§ Records for the task

/-- The reason for which a message is discarded: 1 AUTH, 2 STALE, 3 FORM (R316). -/
def State.timingBad (s : State) (p : Port) (type : Nat) (m : TimingMsg) : Option Nat :=
  let x := s.ports[p]
  let auth := s.times p && (match x.session with | some k => decide (m.mac = timingMac m type k) | none => false)
  let stale := match x.timing.seqIn with | some q => decide (m.seq.toNat ≤ q.toNat) | none => false
  let form := m.reserved || decide (8 ≤ m.flags.toNat) ||
    (type = 2 && (!x.timing.syncAt.contains m.tA.toNat || decide (m.tC.toNat < m.tB.toNat)))
  if !auth then some 1 else if stale then some 2 else if form then some 3 else none

/-- Discards a message and counts it under its reason. -/
def State.discard (s : State) (p : Port) (why : Nat) : State :=
  let t := s.time
  let s := { s with time :=
    if why = 1 then { t with discAuth := satAdd32 t.discAuth 1 } else if why = 2 then { t with discStale := satAdd32 t.discStale 1 }
    else { t with discForm := satAdd32 t.discForm 1 } }
  s.discarded p

/-- What an accepted message says of its sender (Table 11-2). A followed port that is marked unusable is left (R314). -/
def State.peerTiming (s : State) (p : Port) (m : TimingMsg) : State :=
  let x := s.ports[p]
  let s := s.setPort p { x with timing := { x.timing with
    seqIn := some m.seq, usable := !m.flags.getLsbD 0, rootId := m.rootId, path := m.path, groupPath := m.groupPath, peerMaster := m.flags.getLsbD 2 } }
  if s.usable p then s else s.unfollow p

/-- SYNC_RECEIVE (R315 R316): answered with REPLY. -/
def execSyncReceive (p : Port) (m : TimingMsg) (s : State) : Res :=
  match s.timingBad p 1 m with
  | some w => ok (s.discard p w)
  | none =>
    let s := s.peerTiming p m
    ok (s.sendTiming p 2 m.tA.toNat s.now16 s.now16)

/-! ## Samples (R314 R317 R319) -/

/-- Moves the counter by an offset in 1/16 ns where the exception of R310 allows it: forward at once; back by standing still, or at once
before the device has reported ready. The windows move with it (log entry 72). -/
def State.jump (s : State) (m4 : Int) : State :=
  let ns := m4 / 64
  let shift := fun (x : PortS) => { x with timing := { x.timing with window := x.timing.window.map fun w => (w.1, w.2 - 32 * ns) } }
  let s := { s with ports := s.ports.map shift }
  if 0 ≤ ns then { s with time := { s.time with stitch := s.time.stitch + BitVec.ofNat 64 ns.toNat } }
  else if !s.time.everReady then
    { s with time := { s.time with stitch := BitVec.ofNat 64 (s.now - (-ns).toNat) } }
  else { s with time := { s.time with still := (-ns).toNat } }

/-- The offset may be corrected by a jump (R310). -/
def State.mayJump (s : State) (m4 : Int) : Bool :=
  (decide (64000 < m4) || decide (m4 < -64000)) && !s.floorHeld && decide (s.time.still = 0)

/-- The followed port's full window steers the counter (R317): e is the median offset. -/
def State.steer (s : State) (p : Port) : State :=
  let m4 := s.ports[p].timing.median4
  if s.mayJump m4 then s.jump m4
  else { s with time := { s.time with
    freq := clampI (s.time.freq + m4) (-102400000) 102400000
    slew := clampI (m4 * 16) (-50000) 50000 } }

/-- The device locks to its followed port (Table 11-3), and keeps the budgets that it then advertises (R318). -/
def State.lockTo (s : State) (p : Port) : State :=
  let t := s.ports[p].timing
  let b := s.hopBudget p
  let path := addPath t.path b
  let gpath := addPath t.groupPath b
  let bound := if imgMaster s.act then path else gpath
  let e4 := t.median4
  let inside := bound ≠ 0xFFFF && decide (e4 ≤ 4 * (bound.toNat : Int)) && decide (-(4 * (bound.toNat : Int)) ≤ e4)
  let s := { s with time := { s.time with path := path, groupPath := gpath } }
  if t.window.length = 16 && inside && (s.time.tstate = .acquiring || s.time.tstate = .holdover || s.time.tstate = .unlocked) then s.setTime .locked
  else s

/-- Whether the device may change to a port: a usable entry with another ROOT_ID is not followed while the followed port is usable
(R319). -/
def State.mayFollow (s : State) (p : Port) : Bool :=
  s.nextEntry = some p && (match s.time.followed with
    | some q => !s.usable q || decide (s.ports[q].timing.rootId = s.ports[p].timing.rootId)
    | none => true)

/-- Bars a port for time for 1 s. -/
def State.barPort (s : State) (p : Port) : State :=
  let x := s.ports[p]
  (s.setPort p { x with timing := { x.timing with barUntil := some (s.clock + 1000000000), disagree := 0, rejects := 0 } }).unfollow p

/-- The followed port is a faulty time source: barred, recorded, and at the third report within 60 s quarantined (R319, 12_links Table
12-6). -/
def State.faultySource (s : State) (p : Port) (inj : Bool) : State :=
  let x := s.ports[p]
  let ts := (x.timing.faults.filter fun t => s.clock < t + 60000000000) ++ [s.clock]
  let s := (s.barPort p).nativeI inj 2 0x0302 p.val x.timing.rootId.toNat 0
  let y := s.ports[p]
  let s := s.setPort p { y with timing := { y.timing with faults := ts } }
  if 3 ≤ ts.length then s.malformedNow p 10 else s

/-- The comparison with the other usable entries of the same root after a sample of the followed port (R319). -/
def State.crossCheck (s : State) (p : Port) (inj : Bool) : State :=
  let x := s.ports[p]
  let others := s.upEntries.filter fun q => q ≠ p && s.usable q && s.ports[q].timing.rootId = x.timing.rootId && s.ports[q].timing.window ≠ []
  let d8 := 2 * x.timing.median4 - median2 (others.map fun q => s.ports[q].timing.median4)
  let off := others ≠ [] && (decide (1536 < d8) || decide (d8 < -1536))
  let n := if off then x.timing.disagree + 1 else 0
  let s := s.setPort p { x with timing := { x.timing with disagree := n } }
  if 16 ≤ n then s.faultySource p inj else s

/-- An accepted sample of an entry of TIM_UP_PORTS that may be followed: the followed port's sample steers the counter. -/
def State.followSample (s : State) (p : Port) (inj : Bool) : State :=
  let s := { s with time := { s.time with lastSample := s.clock, followed := if s.mayFollow p then some p else s.time.followed } }
  if decide (s.time.followed = some p) then
    ((if s.ports[p].timing.window.length = 16 then s.steer p else s).lockTo p).crossCheck p inj
  else s

/-- An accepted sample. -/
def State.acceptSample (s : State) (p : Port) (d2 o2 : Int) (inj : Bool) : State :=
  let x := s.ports[p]
  let w := x.timing.window ++ [(d2, o2)]
  let s := s.setPort p { x with timing := { x.timing with window := w.drop (w.length - 16), rejects := 0 } }
  if imgRoot s.act || !s.upEntries.contains p || !s.usable p then s else s.followSample p inj

/-- A rejected sample; the 64th in a row from the followed port clears its window and bars it (R317). -/
def State.rejectSample (s : State) (p : Port) (delay : Bool) : State :=
  let t := s.time
  let s := { s with time := if delay then { t with rejDelay := satAdd32 t.rejDelay 1 } else { t with rejOutlier := satAdd32 t.rejOutlier 1 } }
  let x := s.ports[p]
  let s := s.setPort p { x with timing := { x.timing with rejects := x.timing.rejects + 1 } }
  if 64 ≤ x.timing.rejects + 1 && s.time.followed = some p then
    let y := s.ports[p]
    (s.setPort p { y with timing := { y.timing with window := [] } }).barPort p
  else s

/-- REPLY_RECEIVE (R315-R317 R319). -/
def execReplyReceive (p : Port) (m : TimingMsg) (s : State) : Res :=
  match s.timingBad p 2 m with
  | some w => ok (s.discard p w)
  | none =>
    let t4 : Int := s.now16
    let s := s.peerTiming p m
    let x := s.ports[p]
    let s := s.setPort p { x with timing := { x.timing with syncAt := x.timing.syncAt.erase m.tA.toNat } }
    let (inj, off, s) := match s.meet 0x07 p.val with
      | some (l, s) => (true, 32 * sgn 64 l.param, s)
      | none => (false, 0, s)
    let t1 : Int := m.tA.toNat
    let t2 : Int := m.tB.toNat
    let t3 : Int := m.tC.toNat
    let d2 := (t4 - t1) - (t3 - t2)
    let o2 := (t2 - t1) - (t4 - t3) + off
    let t := s.ports[p].timing
    let far := 2 * o2 - t.median4
    if t.window ≠ [] && decide (t.minDelay + 128 < d2) then ok (s.rejectSample p true)
    else if t.window.length = 16 && (decide (512 < far) || decide (far < -512)) then ok (s.rejectSample p false)
    else ok (s.acceptSample p d2 o2 inj)

/-! ## States (R321) and conflicts (R319) -/

/-- HOLDOVER_ENTRY (R321): no sample for 20 us. -/
def execHoldoverEntry (s : State) : Res :=
  if s.time.tstate = .locked && decide (s.time.lastSample + 20000 ≤ s.clock) then ok (s.setTime .holdover) else ok s

/-- UNLOCKED_ENTRY (R321): 2 ms of HOLDOVER. -/
def execUnlockedEntry (s : State) : Res :=
  if s.time.tstate = .holdover && decide (s.time.holdSince + 2000000 ≤ s.clock) then ok (s.setTime .unlocked) else ok s

/-- PORT_BAR_EXPIRY (R317 R319). -/
def execPortBarExpiry (p : Port) (s : State) : Res :=
  let x := s.ports[p]
  match x.timing.barUntil with
  | some t => if t ≤ s.clock then ok (s.setPort p { x with timing := { x.timing with barUntil := none } }) else ok s
  | none => ok s

/-- A usable entry that advertises another root than the followed port. -/
def State.rootConflict (s : State) : Option Port :=
  match s.time.followed with
  | some q => if s.usable q then s.upEntries.find? fun p => s.usable p && decide (s.ports[p].timing.rootId ≠ s.ports[q].timing.rootId) else none
  | none => none
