/-- The CKP_STATUS response (Table 14-9). -/
def State.ckStatus (s : State) (k : Ckpt) : Bytes :=
  let remote := (k.acked.filter fun j => j ≠ 0).length
  le 1 (ckCode k.st) ++ le 1 k.reason ++ le 1 k.slot ++ le 1 k.narrow ++ le 4 0 ++ le 8 k.id ++ le 8 k.cut ++ le 8 (Nat.min k.frontier k.imageLen) ++
    le 8 k.imageLen ++ le 2 k.acked.length ++ le 2 k.hashes.length ++ le 4 k.heldPages ++ le 8 k.heldNs ++ le 8 (remote * s.pieceSize k.imageLen)

/-- CKP_STATUS (R445): 0 names the newest checkpoint; an unknown one reports state 0. -/
def execCkpStatus (n : SlotId) (s : State) : Res :=
  s.serloth n 0x0902 fun y =>
    let id := fld y.req 0 8
    match if id = 0 then s.ckpts.head? else s.ckpts.find? fun k => k.id = id with
    | some k => s.complete n stOk 0 (s.ckStatus k)
    | none => s.complete n stOk 0 (le 8 0 ++ le 8 id ++ le 48 0)

/-- CKP_LIMIT_EXPIRY (R439). -/
def execCkpLimitExpiry (id : Nat) (s : State) : Res :=
  match s.liveOf id with
  | some k => if k.st ≠ .begun && decide (k.cutAt + imgCkpLimit s.act * 1000000000 ≤ s.clock) then ok (s.ckFail k 3) else ok s
  | none => ok s

/-! ## The fast copy (R428 R429 R433) -/

/-- A source byte as it stood at the cut. -/
def State.cutByte (s : State) (k : Ckpt) (a : Nat) : Byte :=
  match k.saved.find? fun p => p.page = a / 65536 with
  | some p => p.data.getD (a % 65536) 0
  | none => s.memByte a

/-- A source sheet's mark as it stood at the cut. -/
def State.cutPoison (s : State) (k : Ckpt) (sheet : Nat) : Bool :=
  match k.saved.find? fun p => p.page = sheet / 64 with
  | some p => p.poison.contains sheet
  | none => s.poisoned sheet

def State.cutRead (s : State) (k : Ckpt) (a n : Nat) : Bytes := (List.range n).map fun i => s.cutByte k (a + i)

/-- The FP32 values of a source from an element on. -/
def State.cutValues (s : State) (k : Ckpt) (a first n : Nat) : List FVal :=
  (List.range n).map fun i => decodeElem fFP32 (unle (s.cutRead k (a + 4 * (first + i)) 4))

/-- The source range that a sheet of an item reads, at an offset within the item. -/
def CkItem.source (i : CkItem) (o : Nat) : Nat × Nat :=
  let w := if i.fmt = 0 then 1 else if i.fmt = 1 then 2 else if i.fmt = 6 then 4 else 128
  (i.src + w * o, Nat.min (w * 1024) (i.srcLen - w * o))

/-- The image bytes of a sheet of an item (R420): moments narrowed with FSAT = 1. -/
def State.itemSheet (s : State) (k : Ckpt) (i : CkItem) (o : Nat) : Bytes :=
  let r := i.source o
  let vs := s.cutValues k r.1 0 (r.2 / 4)
  match i.fmt with
  | 0 => s.cutRead k r.1 r.2
  | 1 => vs.flatMap fun v => le 2 (encodeElem fBF16 (narrow fBF16 true v).1)
  | 6 => (blocks32 vs).flatMap fun b => (mxEncode 6 b).2.1.flatMap (le 1)
  | _ => (blocks32 vs).flatMap fun b => le 1 (mxEncode 6 b).1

§ Required work
Beginning with the first line of the records above, reproduce each line exactly, ending at the line that contains "let ns := m4 / 64", and leave out everything else.

§ Response to this task
/-- The reason for which a message is discarded: 1 AUTH, 2 STALE, 3 FORM (R316). -/
def State.timingBad (s : State) (p : Port) (type : Nat) (m : TimingMsg) : Option Nat :=
  let x := s.ports[p]
  let auth := s.times p && (match x.session with | some k => decide (m.mac = timingMac m type k) | none => false)
  let stale := match x.timing.seqIn with | some q => decide (m.seq.toNat ≤ q.toNat) | none => false
  let form := m.reserved || decide (8 ≤ m.flags.toNat) ||
    (type = 2 && (!x.timing.syncAt.contains m.tA.toNat || decide (m.tC.toNat < m.tB.toNat)))
  if !auth then some 1 else if stale then some 2 else if form then some 3 else none

/-- Discards a message and counts it under its reason. -/
def State.discard (s : State) (p : Port) (why : Nat) : State :=
  let t := s.time
  let s := { s with time :=
    if why = 1 then { t with discAuth := satAdd32 t.discAuth 1 } else if why = 2 then { t with discStale := satAdd32 t.discStale 1 }
    else { t with discForm := satAdd32 t.discForm 1 } }
  s.discarded p

/-- What an accepted message says of its sender (Table 11-2). A followed port that is marked unusable is left (R314). -/
def State.peerTiming (s : State) (p : Port) (m : TimingMsg) : State :=
  let x := s.ports[p]
  let s := s.setPort p { x with timing := { x.timing with
    seqIn := some m.seq, usable := !m.flags.getLsbD 0, rootId := m.rootId, path := m.path, groupPath := m.groupPath, peerMaster := m.flags.getLsbD 2 } }
  if s.usable p then s else s.unfollow p

/-- SYNC_RECEIVE (R315 R316): answered with REPLY. -/
def execSyncReceive (p : Port) (m : TimingMsg) (s : State) : Res :=
  match s.timingBad p 1 m with
  | some w => ok (s.discard p w)
  | none =>
    let s := s.peerTiming p m
    ok (s.sendTiming p 2 m.tA.toNat s.now16 s.now16)

/-! ## Samples (R314 R317 R319) -/

/-- Moves the counter by an offset in 1/16 ns where the exception of R310 allows it: forward at once; back by standing still, or at once
before the device has reported ready. The windows move with it (log entry 72). -/
def State.jump (s : State) (m4 : Int) : State :=
  let ns := m4 / 64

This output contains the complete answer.